Running your code, I notice also that it actually never reaches the break and so client.close() and shutdown() section. The snippet here is cancelled because one of the experiment throws the ValueError before the shutdown!

With the code below, I got no error (notice the condition to stop).

# Start with an initial set of experiments:
experiments = [RandomForestClassifier() for _ in range(5)]
futures = as_completed(
  [client.submit(do_experiment, experiment, Xf, yf, 0) for experiment in experiments]
)

for i, future in enumerate(futures):
  # Analyze result:
  print(f'Indice: {i}, result: {future.result()}')
  # Design and submit a new experiment based on results:
  futures.add(
    client.submit(
      do_experiment, RandomForestClassifier(), Xf, yf, i + 5
    )
  )
  print(f'Submitted indice: {i + 5}')
  
  if i >= 9:
    print(f'Stopping experiments: {i + 5}')
    break  # Normally would be interrupted after a certain time by a third party module
    
client.close()
client.shutdown()

PGijsbers · August 26, 2022, 9:33am

Whelp, good catch! On the other hand, I think your code simply does not throw an error because it never processes a future which would throw an error.
Consider replacing the entire inner loop with just:

  # Design and submit a new experiment based on results:
  futures.add(
    client.submit(
      do_experiment, RandomForestClassifier(), Xf, yf, i + 5
    )
  )
  print(f'Submitted indice: {i + 5}')
  
  if i >= 15:
    print(f'Stopping experiments: {i + 5}')
    break  # Normally would be interrupted after a certain time by a third party module

In this case, the program shuts down as expected. Results are never even truly processed!

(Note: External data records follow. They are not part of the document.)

/-- The commands of the Rope that are in flight end as the chip leaves it (in part DEDUCED, log entry 184). -/
def endRopeTags (s : State) : State :=
  let end1 (status : Byte) (body : Bytes) (t : Option Tag) (s : State) : State :=
    match t with
    | some t => finish t status body s
    | none => s
  let r := s.rope
  let s := end1 0x00 [0, 0, 0, 0] (s.port 1).retrainTag (end1 0x00 [0, 0, 0, 0] (s.port 0).retrainTag s)
  let s := end1 0x00 [0, 0, 0, 0] r.attachTag (end1 stLinkDown [] r.enumTag s)
  onRope (fun b => { b with enumTag := none, attachTag := none, ports := b.ports.map fun x => { x with retrainTag := none } }) s

/-- ROPE_DETACH: DETACH on each UP port, PD11 off, and the chip runs alone (R15) (in part DEDUCED, log entry 184). -/
def cmdRopeDetach (h : Hdr) (p : Bytes) (s : State) : State :=
  ropeServe { opcode := 0x92, rights := fun _ _ => .site, length := (· == 4)
              reserved := fun p => fld p 0 1 / 2 == 0 && fld p 1 3 == 0 } h p
    (fun s =>
      refuseIf h.tag [(!bit (fld p 0 1) 0 && ridgeRuns s, stBusy)]
        (fun s =>
          if s.rope.detached then doneWith h [] s
          else
            let s := [0, 1].foldl (fun s q => if (s.port q).isUp then portSend q (neighbourFrame s 0x0B 0 []) s else s) s
            let old := s.rope.lostMask
            let s := onRope (fun r => { r with detached := true, enumerating := false, conflict := false }) s
            let s := ridgeAfter old (abortRounds s)
            doneWith h [] (wantDomain 11 false (ropeUnpowered (loseIndex (endRopeTags s))))) s) s

/-- ROPE_ATTACH powers PD11 and trains both ports. -/
def cmdRopeAttach (h : Hdr) (p : Bytes) (s : State) : State :=
  ropeServe { opcode := 0x93, rights := fun _ _ => .site, length := (· == 0) } h p
    (fun s =>
      if !s.rope.detached then doneWith h [(s.port 0).phase.code, (s.port 1).phase.code, 0, 0] s
      else
        refuseIf h.tag [(s.rope.attachTag.isSome, stBusy), (clockDown s 11, stHwFault)]
          (fun s => wantDomain 11 true (started h.tag (onRope (fun r => { r with detached := false, attachTag := some h.tag }) s))) s) s

/-- ROPE_TOPOLOGY_GET (in part DEDUCED, log entry 184). -/
def cmdRopeTopologyGet (h : Hdr) (p : Bytes) (s : State) : State :=
  ropeServe { opcode := 0x95, length := (· == 0) } h p
    (fun s =>
      let r := s.rope
      let entry (i : Nat) : Bytes :=
        let state : Byte := if r.lostMask.getLsbD i then 1 else if r.replaced.contains i then 2 else 0
        let link : Nat := if i == r.index then flags [(s.port 0).phase == .upOne, (s.port 1).phase == .upOne] else 0
        [BitVec.ofNat 8 i, state, if i == 0 then 1 else 2, BitVec.ofNat 8 link] ++ le 8 (r.ids.getD i 0).toNat ++ [0, 0, 0, 0]
      if r.index == 0xFF then doneWith h (List.replicate 16 0) s
      else doneWith h ([r.topo.code, BitVec.ofNat 8 r.count, r.gen, 0] ++ le 8 r.lostMask.toNat ++ [0, 0, 0, 0]
        ++ (List.range r.count).flatMap entry) s) s

/-- ROPE_RETRAIN (R349, R350). -/
def cmdRopeRetrain (h : Hdr) (p : Bytes) (s : State) : State :=
  ropeServe { opcode := 0x96, rights := fun _ _ => .site, length := (· == 4), reserved := zeros [(2, 2)] } h p
    (fun s =>
      let q := fld p 0 1; let l := fld p 1 1
      let x := s.port q
      refuseIf h.tag
        [(decide (1 < q) || decide (2 < l), stParam), (x.phase == .training || x.retrainTag.isSome, stBusy), (x.phase == .off || x.phase == .asleep, stState)]
        (fun s =>
          let lanes : BitVec 2 := if l == 0 then 3 else BitVec.ofNat 2 l
          startTraining q (onRopePort q (fun x => { x with allowed := lanes, retrainTag := some h.tag }) (started h.tag s))) s) s
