/-- A locked PLL loses lock: a CLOCK_FAULT of kind 4, the work of its blocks ends, and the third loss in 10 s fails it with
kind 5 in the Cairn, and the domains without a clock go off (R72). -/
noncomputable abbrev pllLockLoss (pll : BitVec 2) : EventRow where
  command := .pllLockLoss pll
  ready s := rd s.clk.lock pll.toNat = true
  effect s :=
    let name := BitVec.ofNat 8 (pll.toNat + 1)
    let recent := (rd s.clk.losses pll.toNat).filter fun t => decide (since s t < 10 * 32768)
    let lost := clockFault 0x04 name (onClk (fun c => { c with
      lock := wr c.lock pll.toNat false, losses := wr c.losses pll.toNat (recent ++ [s.clk.tick]) }) s)
    let stopped :=
      if pll = 0 then haltCompute (onClk (fun c => { c with frcOn := true }) lost)
      else if pll = 2 ∧ lost.isOn 11 = true then portLost 1 (portLost 0 lost)
      else lost
    if recent.length < 2 then stopped
    else lookBelay (clockLost (cairn 0x1001 0 [0x05, name] (clockFault 0x05 name
      (onClk (fun c => { c with pllFailed := wr c.pllFailed pll.toNat true }) stopped))))

/-! ### Power domains and rails -/

/-- The switch of the first request in turn ends, where the bubble it is may be: the domain is on or off, its bubble is counted, and
what it holds is found or lost (R74, R161); a request that is already met is only taken off the list. -/
noncomputable abbrev domainSwitchDone (us va30 : Nat) (milli : Int) : EventRow where
  command := .domainSwitchDone us va30 milli
  ready s := ∃ r, nextRequest s = some r ∧ ((r.1 = 3 ∨ 8 ≤ r.1) → s.isOn r.1 ≠ r.2 → mayBubble s = true)
  effect s :=
    let r := (nextRequest s).getD (0, false)
    let met := onPwr (fun p => { p with requests := p.requests.erase r }) s
    if s.isOn r.1 = r.2 then met
    else
      let switched := setDomain r.1 r.2 met
      let counted := if r.1 = 3 ∨ 8 ≤ r.1 then countBubble us switched else switched
      if r.2 then domainGained r.1 va30 (roundDiv (4 * milli) 1000) counted else domainLost r.1 counted

/-- A powered domain that nothing needs is asked off. -/
noncomputable abbrev domainIdleRelease (domain : BitVec 5) : EventRow where
  command := .domainIdleRelease domain
  ready s := s.isOn domain.toNat = true ∧ domain.toNat < 24 ∧ mayRelease s domain.toNat = true ∧ s.boot.stage = .none
  effect s := wantDomain domain.toNat false s

/-- VA30 leaves regulation with an analog bank powered: SUPPLY_FAULT. -/
noncomputable abbrev va30OutOfRegulation : EventRow where
  command := .va30OutOfRegulation true
  ready s := (s.isOn 4 = true ∨ s.isOn 5 = true) ∧ s.pwr.va30Ok = true
  effect s := raise 0x15 true [1, 0, 0, 0] (onPwr (fun p => { p with va30Ok := false }) s)

/-- VA30 is in regulation again. -/
noncomputable abbrev va30InRegulation : EventRow where
  command := .va30OutOfRegulation false
  ready _ := True
  effect s := onPwr (fun p => { p with va30Ok := true }) s

/-- An I/O rail enters or leaves its range. -/
noncomputable abbrev ioRailRangeChange (sensor inRange : Bool) : EventRow where
  command := .ioRailRangeChange sensor inRange
  ready _ := True
  effect s := onPwr (fun p => { p with
    vioSOk := if sensor then inRange else p.vioSOk, vioHOk := if sensor then p.vioHOk else inRange }) s

/-- The VCORE buck of a wake is in regulation: XO24 is enabled. -/
noncomputable abbrev vcoreBuckInRegulation : EventRow where
  command := .vcoreBuckInRegulation
  ready s := s.pwr.waking.isSome = true ∧ s.pwr.vcoreBuck = false
  effect s := onClk (fun c => { c with xo24Try := 1 }) (onPwr (fun p => { p with vcoreBuck := true }) s)

/-! ### Sleep and wake -/

/-- A requested sleep entry begins. -/
noncomputable abbrev sleepEntryStart : EventRow where
  command := .sleepEntryStart
  ready s := s.pwr.entry.any (fun e => !e.begun) = true
  effect s := beginSleep (s.pwr.entry.getD default) s

/-- An idle device that is awake enters the sleep state of its policy by itself. -/
noncomputable abbrev autoSleepDwellExpiry : EventRow where
  command := .autoSleepDwellExpiry
  ready s := (s.pwr.state = .active ∨ s.pwr.state = .summit) ∧ s.pwr.waking = none ∧ s.boot.phase = .ready
    ∧ s.pwr.entry = none ∧ deviceIdle s = true ∧ (s.pwr.policy.autoState = 1 ∨ s.pwr.policy.autoState = 2)
  effect s := beginSleep
    { target := if s.pwr.policy.autoState = 1 then .watch else .bivouac, discard := false, automatic := true, tag := none } s

/-- Nothing of the work is left: the heads that must be saved are, and once no NVM work is left either, the device sleeps. -/
noncomputable abbrev sleepEntryComplete (us : Nat) : EventRow where
  command := .sleepEntryComplete us
  ready s := (∃ e, s.pwr.entry = some e ∧ e.begun = true
      ∧ (e.automatic = true → s.link.slots = [] ∧ repliesPending s = 0 ∧ s.link.relayed = []))
    ∧ s.mdl.features = [] ∧ s.mdl.frames = [] ∧ s.mdl.jobs = []
  effect s :=
    let saved := (saveAtSleep s).1
    let pending := (saveAtSleep s).2 || !saved.nvm.posted.isEmpty || !saved.nvm.waiting.isEmpty || !saved.cairn.queue.isEmpty
      || saved.nvm.busy == .posted || saved.nvm.busy == .cairn
    if pending then saved
    else goToSleep (s.pwr.entry.getD default) us { saved with nvm := { saved.nvm with busy := .idle } }

/-- WAKE_N low, with its rail in range, wakes a sleeping device, abandons a sleep entry, and does nothing to a device awake (R77,
R86). -/
noncomputable abbrev wakeNLow : EventRow where
  command := .wakeNLow
  ready s := s.isOn 0 = true ∧ s.pwr.vioHOk = true
  effect s := if asleep s then startWake .wakeN 0xFF s else if s.pwr.entry.isSome then abandonSleep 0x02 s else s
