/-- The parts of the state that something that happens may change beside the host port and the high levels of the queues; none
for the commands. -/
def eventParts (c : Instr) : Option (List Part) :=
  match c with
  | .push .. => some [.pwr, .thm, .boot, .nvm, .cairn, .afe, .stm, .feat, .own, .bly, .mdl, .lrn, .rope, .free]
  | .qpush .. => some [.pwr, .thm, .boot, .nvm, .cairn, .afe, .stm, .feat, .own, .bly, .mdl, .lrn, .rope, .free]
  | .pull .. => some [.pwr, .boot, .nvm, .cairn, .stm, .bly, .mdl]
  | .qpull .. => some [.pwr, .boot, .nvm, .cairn, .stm, .bly, .mdl]
  | .clearStatus .. => some []
  | .invalidTransportOpcode .. => some []
  | .fragmentTimeout .. => some []
  | .sessionIdleTimeout .. => some []
  | .resetReplyTimeout .. => some [.pwr, .boot, .nvm, .cairn, .stm, .bly, .mdl]
  | .streamStartInstant .. => some [.afe, .stm, .feat]
  | .powerOnReset .. => some [.clk, .pwr, .thm, .boot, .nvm, .cairn, .afe, .stm, .feat, .own, .bly, .mdl, .lrn, .rope, .free]
  | .brownoutDetect .. => some [.clk, .pwr, .thm, .boot, .nvm, .cairn, .afe, .stm, .feat, .own, .bly, .mdl, .lrn, .rope, .free]
  | .brownoutRelease .. => some [.boot]
  | .powerOff .. => some [.clk, .pwr, .thm, .boot, .nvm, .cairn, .afe, .stm, .feat, .own, .bly, .mdl, .lrn, .rope, .free]
  | .resetPinAssert .. => some [.pwr, .pins, .boot, .nvm, .cairn, .stm, .bly, .mdl]
  | .resetPinRelease .. => some [.pins, .boot]
  | .resetTakeEffect .. => some [.clk, .pwr, .thm, .boot, .nvm, .cairn, .afe, .stm, .feat, .own, .bly, .mdl, .lrn, .rope, .free]
  | .thermalResetRelease .. => some [.boot]
  | .watchdogExpiry .. => some [.pwr, .boot, .nvm, .cairn, .stm, .bly, .mdl]
  | .controlCoreException .. => some [.pwr, .boot, .nvm, .cairn, .stm, .bly, .mdl]
  | .firmwareRestartDone .. => some [.pwr, .boot, .nvm, .cairn, .afe, .stm, .own, .bly, .mdl, .lrn, .rope]
  | .bootRomStart .. => some [.clk, .pwr, .pins, .boot, .nvm, .cairn, .stm, .own, .bly, .mdl, .lrn, .rope]
  | .erasePendingComplete .. => some [.clk, .boot]
  | .authComplete .. => some [.pwr, .boot, .nvm, .cairn]
  | .deviceReady .. => some [.pwr, .boot, .nvm, .cairn, .stm, .own, .bly, .mdl, .lrn, .rope]
  | .bootGuardExpiry .. => some [.pwr, .boot, .cairn, .bly]
  | .vholdThreshold .. => some [.pwr, .boot]
  | .holdupHoldEnd .. => some [.boot]
  | .xo32QualifyInterval .. => some [.clk, .pwr]
  | .xo32EdgeLoss .. => some [.clk, .pwr, .cairn]
  | .xo32Retry .. => some [.clk]
  | .xo32Absent .. => some [.clk, .pwr, .cairn]
  | .xo24Qualified .. => some [.clk, .pwr, .cairn, .stm, .bly, .lrn]
  | .xo24QualifyTimeout .. => some [.clk, .pwr, .cairn, .stm, .bly, .lrn]
  | .xo24Retry .. => some [.clk]
  | .xo24Stopped .. => some [.clk, .pwr, .nvm, .cairn, .stm, .own, .bly, .mdl, .lrn, .rope]
  | .pllLocked .. => some [.clk, .pwr, .cairn, .stm, .bly, .lrn]
  | .pllLockLoss .. => some [.clk, .pwr, .nvm, .cairn, .stm, .own, .bly, .mdl, .lrn, .rope]
  | .tickAlarmFire .. => some [.clk, .pwr, .thm, .cairn, .stm, .lrn]
  | .wakeNLow .. => some [.clk, .pwr, .thm, .cairn, .stm, .lrn]
  | .watchThresholdFire .. => some [.pwr]
  | .ropeSquelchWake .. => some [.clk, .pwr, .thm, .cairn, .stm, .lrn]
  | .wakeComplete .. => some [.pwr, .cairn, .stm, .bly, .lrn]
  | .autoSleepDwellExpiry .. => some [.pwr, .stm, .mdl]
  | .sleepEntryStart .. => some [.pwr, .stm, .mdl]
  | .sleepEntryComplete .. => some [.clk, .pwr, .nvm, .cairn, .afe, .stm, .feat, .bly, .mdl, .lrn, .rope]
  | .governorSample .. => some [.pwr, .thm, .boot, .nvm, .cairn, .stm, .own, .bly, .mdl, .lrn, .rope]
  | .anchorTempSample .. => some [.pwr, .boot, .nvm, .cairn, .stm, .bly, .mdl]
  | .domainSwitchDone .. => some [.pwr, .nvm, .cairn, .afe, .stm, .feat, .bly, .mdl, .lrn, .rope]
  | .domainIdleRelease .. => some [.pwr]
  | .sampleArrival .. => some [.afe, .stm, .rope]
  | .fabricTransaction .. => some [.stm]
  | .excLimitEngaged .. => some [.afe]
  | .excLimitReleased .. => some [.afe]
  | .driverSettleDone .. => some [.stm]
  | .frameStart .. => some [.afe, .stm]
  | .calBurstComplete .. => some [.afe, .stm, .rope]
  | .frameClose .. => some [.afe, .stm, .feat, .free]
  | .tdmFrameSync .. => some [.stm]
  | .sportLost .. => some [.afe, .stm, .feat, .free]
  | .spiPoll .. => some [.stm]
  | .tachEdge .. => some [.pwr, .cairn, .stm, .feat, .bly, .lrn]
  | .tachIdle .. => some [.pwr, .cairn, .stm, .bly, .lrn]
  | .encEdge .. => some [.stm, .feat]
  | .spliceMark .. => some [.stm, .feat]
  | .encIdle .. => some [.stm, .feat]
  | .encoderSlip .. => some [.feat]
  | .encoderRestored .. => some [.feat]
  | .pairPartnerTimeout .. => some [.afe, .stm]
  | .leadMeasureDone .. => some [.afe]
  | .featureFrameTake .. => some [.pwr, .nvm, .stm, .feat, .mdl]
  | .featureQueueRoute .. => some [.nvm, .bly, .mdl]
  | .jobStart .. => some [.pwr, .nvm, .mdl, .rope]
  | .layerDispatch .. => some [.pwr, .thm, .nvm, .cairn, .stm, .bly, .mdl, .lrn]
  | .cimPassDone .. => some [.pwr, .boot, .nvm, .cairn, .stm, .own, .bly, .mdl, .lrn, .rope, .free]
  | .streamLayerDone .. => some [.pwr, .nvm, .cairn, .stm, .own, .bly, .mdl, .lrn, .rope]
  | .vectorLayerDone .. => some [.pwr, .nvm, .cairn, .stm, .own, .bly, .mdl, .lrn, .rope]
  | .protoForwardDone .. => some [.pwr, .nvm, .cairn, .stm, .own, .bly, .mdl, .lrn, .rope]
  | .assetUpdate .. => some [.pwr, .cairn, .stm, .bly, .lrn]
  | .confirmWindowEnd .. => some [.pwr, .cairn, .stm, .bly, .lrn]
  | .coastTimerEnd .. => some [.pwr, .cairn, .stm, .bly, .lrn]
  | .stopDwellEnd .. => some [.pwr, .cairn, .stm, .bly, .lrn]
  | .motionDwellEnd .. => some [.pwr, .cairn, .stm, .bly, .lrn]
  | .rearmTimerEnd .. => some [.pwr, .cairn, .stm, .bly, .lrn]
  | .startGuardEnd .. => some [.bly]
  | .learningStep .. => some [.pwr, .nvm, .cairn, .stm, .own, .bly, .mdl, .lrn, .rope]
  | .rewardUpdate .. => some [.pwr, .nvm, .lrn]
  | .settlePeriodEnd .. => some [.lrn]
  | .holdoffPeriodEnd .. => some [.lrn]
  | .headSaveCommit .. => some [.pwr, .nvm, .own, .mdl, .lrn, .free]
  | .consolidationInForce .. => some [.lrn]
  | .arrayWriteDone .. => some [.pwr, .nvm, .cairn, .stm, .own, .bly, .mdl, .lrn, .rope, .free]
  | .recalibration .. => some [.pwr, .nvm, .cairn, .stm, .own, .bly, .mdl, .lrn, .rope, .free]
  | .quickSelftest .. => some [.pwr, .nvm, .cairn, .stm, .own, .bly, .mdl, .lrn, .rope, .free]
  | .fullSelftest .. => some [.pwr, .nvm, .cairn, .stm, .own, .bly, .mdl, .lrn, .rope, .free]
  | .clipWindowEnd .. => some [.pwr, .nvm, .cairn, .stm, .own, .bly, .mdl, .lrn, .rope, .free]
  | .wearHourlyAccrual .. => some [.pwr, .nvm, .cairn, .stm, .own, .bly, .mdl, .lrn, .rope]
  | .wearDayBoundary .. => some [.pwr, .nvm, .lrn]
  | .nvmOperationStart .. => some [.nvm]
  | .nvmProgramDone .. => some [.pwr, .thm, .boot, .nvm, .cairn, .afe, .stm, .feat, .own, .bly, .mdl, .lrn, .rope, .free]
  | .nvmEraseDone .. => some [.pwr, .boot, .nvm, .cairn, .stm, .own, .bly, .mdl, .lrn, .rope]
  | .cairnCommit .. => some [.pwr, .nvm, .cairn, .stm, .own]
  | .trngHealthFail .. => some [.pwr, .cairn, .own]
  | .trngRetry .. => some [.own]
  | .debugChallengeExpiry .. => some [.own]
  | .tapReset .. => some [.own]
  | .bypass .. => some [.own]
  | .idcode .. => some [.own]
  | .samplePreload .. => some [.own]
  | .extest .. => some [.own]
  | .highz .. => some [.own]
  | .clamp .. => some [.own]
  | .dbgChal .. => some [.own, .free]
  | .dbgOpen .. => some [.pwr, .nvm, .own, .free]
  | .dbgAccess .. => some [.own]
  | .train .. => some [.pwr, .cairn, .stm, .bly, .mdl, .lrn, .rope]
  | .trainAck .. => some [.pwr, .cairn, .stm, .bly, .mdl, .lrn, .rope]
  | .trainingAttemptTimeout .. => some [.pwr, .cairn, .stm, .bly, .mdl, .lrn, .rope]
  | .laneSyncLoss .. => some [.rope]
  | .squelchSilence .. => some [.pwr, .cairn, .stm, .bly, .mdl, .lrn, .rope]
  | .enumStart .. => some [.pwr, .cairn, .stm, .bly, .mdl, .lrn, .rope]
  | .enum .. => some [.pwr, .cairn, .stm, .bly, .mdl, .lrn, .rope]
  | .enumEnd .. => some [.pwr, .cairn, .stm, .bly, .mdl, .lrn, .rope]
  | .topology .. => some [.pwr, .nvm, .cairn, .stm, .bly, .mdl, .lrn, .rope]
  | .headConflict .. => some [.pwr, .cairn, .stm, .bly, .mdl, .lrn, .rope]
  | .noEnumTimeout .. => some [.rope]
  | .heartbeatSend .. => some [.cairn, .rope]
  | .heartbeat .. => some [.cairn, .rope]
  | .heartbeatLoss .. => some [.pwr, .nvm, .cairn, .stm, .bly, .mdl, .lrn, .rope]
  | .linkLost .. => some [.pwr, .cairn, .stm, .bly, .mdl, .lrn, .rope]
  | .join .. => some [.pwr, .cairn, .stm, .bly, .mdl, .lrn, .rope]
  | .sleep .. => some [.cairn, .rope]
  | .detach .. => some [.pwr, .cairn, .stm, .bly, .mdl, .lrn, .rope]
  | .wakeBurstTimeout .. => some [.cairn, .rope]
  | .circulationRoundStart .. => some [.pwr, .nvm, .cairn, .mdl, .rope]
  | .round .. => some [.pwr, .nvm, .cairn, .mdl, .rope]
  | .roundDone .. => some [.cairn, .rope]
  | .roundAbort .. => some [.cairn, .bly, .mdl, .rope]
  | .retire .. => some [.cairn, .rope]
  | .landGrant .. => some [.cairn, .rope]
  | .act .. => some [.pwr, .nvm, .cairn, .stm, .own, .bly, .mdl, .lrn, .rope]
  | .wstream .. => some [.cairn, .mdl, .rope]
  | .cmd .. => some [.pwr, .thm, .boot, .nvm, .cairn, .afe, .stm, .feat, .own, .bly, .mdl, .lrn, .rope, .free]
  | .cairn .. => some [.nvm, .cairn, .rope, .free]
  | .credit .. => some [.cairn, .rope]
  | .ackTimer .. => some [.rope]
  | .remoteReadTimeout .. => some [.cairn]
  | .va30OutOfRegulation .. => some [.pwr]
  | .ioRailRangeChange .. => some [.pwr]
  | .vcoreBuckInRegulation .. => some [.clk, .pwr]
  | .codeGroupSyncAcquired .. => some [.rope]
  | .headLoadDone .. => some [.pwr, .nvm, .own, .mdl, .lrn]
  | .modelVerifyDone .. => some [.pwr, .nvm, .cairn, .stm, .bly, .mdl, .lrn, .rope]
  | .fwImageVerified .. => some [.pwr, .nvm]
  | _ => none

But the warnings of the errors are still produced, despite future.result() never being called on a future which had an exception.

The full updated snippet:

from random import Random
import numpy as np
from sklearn.datasets import load_iris, fetch_covtype
from sklearn.ensemble import RandomForestClassifier
from sklearn.pipeline import Pipeline
from sklearn.model_selection import cross_validate
import time

def do_experiment(est: Pipeline, X, y, i) -> float:
  results = cross_validate(est, X, y)
  if i > 10:
    raise ValueError("This is something that occurs after shutdown")
  return np.mean(results["test_score"])

X, y = np.random.rand(10_000, 10), np.random.randint(0, 4, size=(10_000,))

# Dask setup
from dask.distributed import Client, LocalCluster, as_completed

cluster = LocalCluster(processes=False, threads_per_worker=5, memory_limit='auto')# as cluster:cluster:
client =  Client(cluster)# as client:
client.cluster.scheduler.allowed_failures = 0 

# Dask Work
# Distribute the data to the workers once
Xf = client.scatter(X, broadcast=True)
yf = client.scatter(y, broadcast=True)


experiments = [RandomForestClassifier() for _ in range(5)]
futures = as_completed(
  [client.submit(do_experiment, experiment, Xf, yf, 0) for experiment in experiments]
)

for i, future in enumerate(futures):
  # Analyze result:
  # if future.status != "error":
  #   print(f"Fetching result for {i}")
  #   print(f'Indice: {i}, result: {future.result()}')
  # else:
  #   print(f'Indice: {i} did not finish')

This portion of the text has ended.